*** Opening MATERIAL FOR THIS EXERCISE ***
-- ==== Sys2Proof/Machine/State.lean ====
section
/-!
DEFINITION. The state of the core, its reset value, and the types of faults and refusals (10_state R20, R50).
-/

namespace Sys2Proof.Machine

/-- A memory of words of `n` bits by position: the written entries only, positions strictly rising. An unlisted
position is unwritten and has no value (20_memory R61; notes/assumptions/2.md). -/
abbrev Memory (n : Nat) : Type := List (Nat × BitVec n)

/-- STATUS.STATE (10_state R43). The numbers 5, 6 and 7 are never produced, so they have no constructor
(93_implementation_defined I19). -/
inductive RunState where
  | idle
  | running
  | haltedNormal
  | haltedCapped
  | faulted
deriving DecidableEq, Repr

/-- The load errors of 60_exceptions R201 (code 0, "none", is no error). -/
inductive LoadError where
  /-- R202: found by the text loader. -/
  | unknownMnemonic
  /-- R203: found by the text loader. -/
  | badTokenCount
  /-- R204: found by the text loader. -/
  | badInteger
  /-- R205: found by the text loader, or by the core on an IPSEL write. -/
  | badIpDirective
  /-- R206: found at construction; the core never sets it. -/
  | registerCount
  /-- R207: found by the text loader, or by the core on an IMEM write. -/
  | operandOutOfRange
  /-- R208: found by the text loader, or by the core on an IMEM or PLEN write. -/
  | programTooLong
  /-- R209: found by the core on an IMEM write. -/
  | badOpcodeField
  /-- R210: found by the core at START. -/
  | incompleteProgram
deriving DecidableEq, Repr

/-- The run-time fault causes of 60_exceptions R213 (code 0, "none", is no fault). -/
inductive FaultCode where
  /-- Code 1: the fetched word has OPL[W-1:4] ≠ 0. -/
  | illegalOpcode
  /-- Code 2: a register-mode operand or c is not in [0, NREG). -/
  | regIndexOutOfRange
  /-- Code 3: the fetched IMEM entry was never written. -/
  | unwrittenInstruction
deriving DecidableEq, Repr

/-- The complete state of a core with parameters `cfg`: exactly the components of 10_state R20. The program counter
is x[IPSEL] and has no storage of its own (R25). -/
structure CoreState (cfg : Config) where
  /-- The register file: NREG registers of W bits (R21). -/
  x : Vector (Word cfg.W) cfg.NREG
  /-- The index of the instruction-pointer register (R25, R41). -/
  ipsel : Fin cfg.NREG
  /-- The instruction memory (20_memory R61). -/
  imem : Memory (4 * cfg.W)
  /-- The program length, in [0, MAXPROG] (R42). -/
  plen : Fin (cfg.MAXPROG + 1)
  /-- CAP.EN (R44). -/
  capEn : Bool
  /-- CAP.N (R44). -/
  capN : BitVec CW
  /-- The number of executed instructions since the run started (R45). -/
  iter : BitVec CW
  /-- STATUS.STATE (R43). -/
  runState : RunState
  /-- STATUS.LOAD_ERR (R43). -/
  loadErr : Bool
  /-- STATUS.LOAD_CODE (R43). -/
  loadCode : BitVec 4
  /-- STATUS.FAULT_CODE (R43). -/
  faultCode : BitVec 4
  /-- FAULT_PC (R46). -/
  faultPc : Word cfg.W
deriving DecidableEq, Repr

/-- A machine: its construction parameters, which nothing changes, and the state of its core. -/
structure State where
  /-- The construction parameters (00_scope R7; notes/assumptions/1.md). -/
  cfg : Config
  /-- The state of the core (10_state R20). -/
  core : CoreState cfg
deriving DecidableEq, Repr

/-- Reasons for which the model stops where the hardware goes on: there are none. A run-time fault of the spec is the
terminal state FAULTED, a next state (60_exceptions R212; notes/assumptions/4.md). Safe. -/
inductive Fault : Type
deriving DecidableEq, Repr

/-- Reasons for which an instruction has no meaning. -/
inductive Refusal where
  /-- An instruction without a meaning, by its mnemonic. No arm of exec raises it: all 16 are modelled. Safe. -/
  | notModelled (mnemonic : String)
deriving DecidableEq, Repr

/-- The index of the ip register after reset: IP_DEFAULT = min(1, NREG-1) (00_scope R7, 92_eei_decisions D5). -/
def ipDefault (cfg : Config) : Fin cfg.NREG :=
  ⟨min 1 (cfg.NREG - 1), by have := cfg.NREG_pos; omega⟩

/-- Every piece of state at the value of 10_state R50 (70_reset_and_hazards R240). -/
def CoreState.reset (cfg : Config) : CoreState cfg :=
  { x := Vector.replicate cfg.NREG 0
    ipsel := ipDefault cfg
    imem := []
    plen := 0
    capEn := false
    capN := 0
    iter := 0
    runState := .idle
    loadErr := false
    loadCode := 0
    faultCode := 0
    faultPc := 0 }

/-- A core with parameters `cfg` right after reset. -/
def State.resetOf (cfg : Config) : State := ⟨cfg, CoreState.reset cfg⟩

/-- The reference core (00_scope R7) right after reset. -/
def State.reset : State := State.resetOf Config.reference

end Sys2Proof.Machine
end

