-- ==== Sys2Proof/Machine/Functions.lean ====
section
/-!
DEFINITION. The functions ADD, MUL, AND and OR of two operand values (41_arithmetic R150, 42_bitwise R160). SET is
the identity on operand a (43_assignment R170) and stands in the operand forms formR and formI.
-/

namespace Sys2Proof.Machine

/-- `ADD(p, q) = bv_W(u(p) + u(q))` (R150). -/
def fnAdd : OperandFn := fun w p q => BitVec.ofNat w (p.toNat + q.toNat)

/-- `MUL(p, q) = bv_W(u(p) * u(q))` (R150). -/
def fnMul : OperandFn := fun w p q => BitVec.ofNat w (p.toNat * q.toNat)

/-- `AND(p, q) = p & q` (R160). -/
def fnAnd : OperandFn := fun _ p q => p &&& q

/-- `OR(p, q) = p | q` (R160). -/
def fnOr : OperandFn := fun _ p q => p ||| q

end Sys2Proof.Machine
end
*** Closing MATERIAL FOR THIS EXERCISE ***
* [PROBLEM] Retype the records above exactly, from their first line through the line that contains "position is unwritten", and stop there.

* [TASK RESPONSE]
-- ==== Sys2Proof/Machine/State.lean ====
section
/-!
DEFINITION. The state of the core, its reset value, and the types of faults and refusals (10_state R20, R50).
-/

namespace Sys2Proof.Machine

/-- A memory of words of `n` bits by position: the written entries only, positions strictly rising. An unlisted
position is unwritten and has no value (20_memory R61; notes/assumptions/2.md). -/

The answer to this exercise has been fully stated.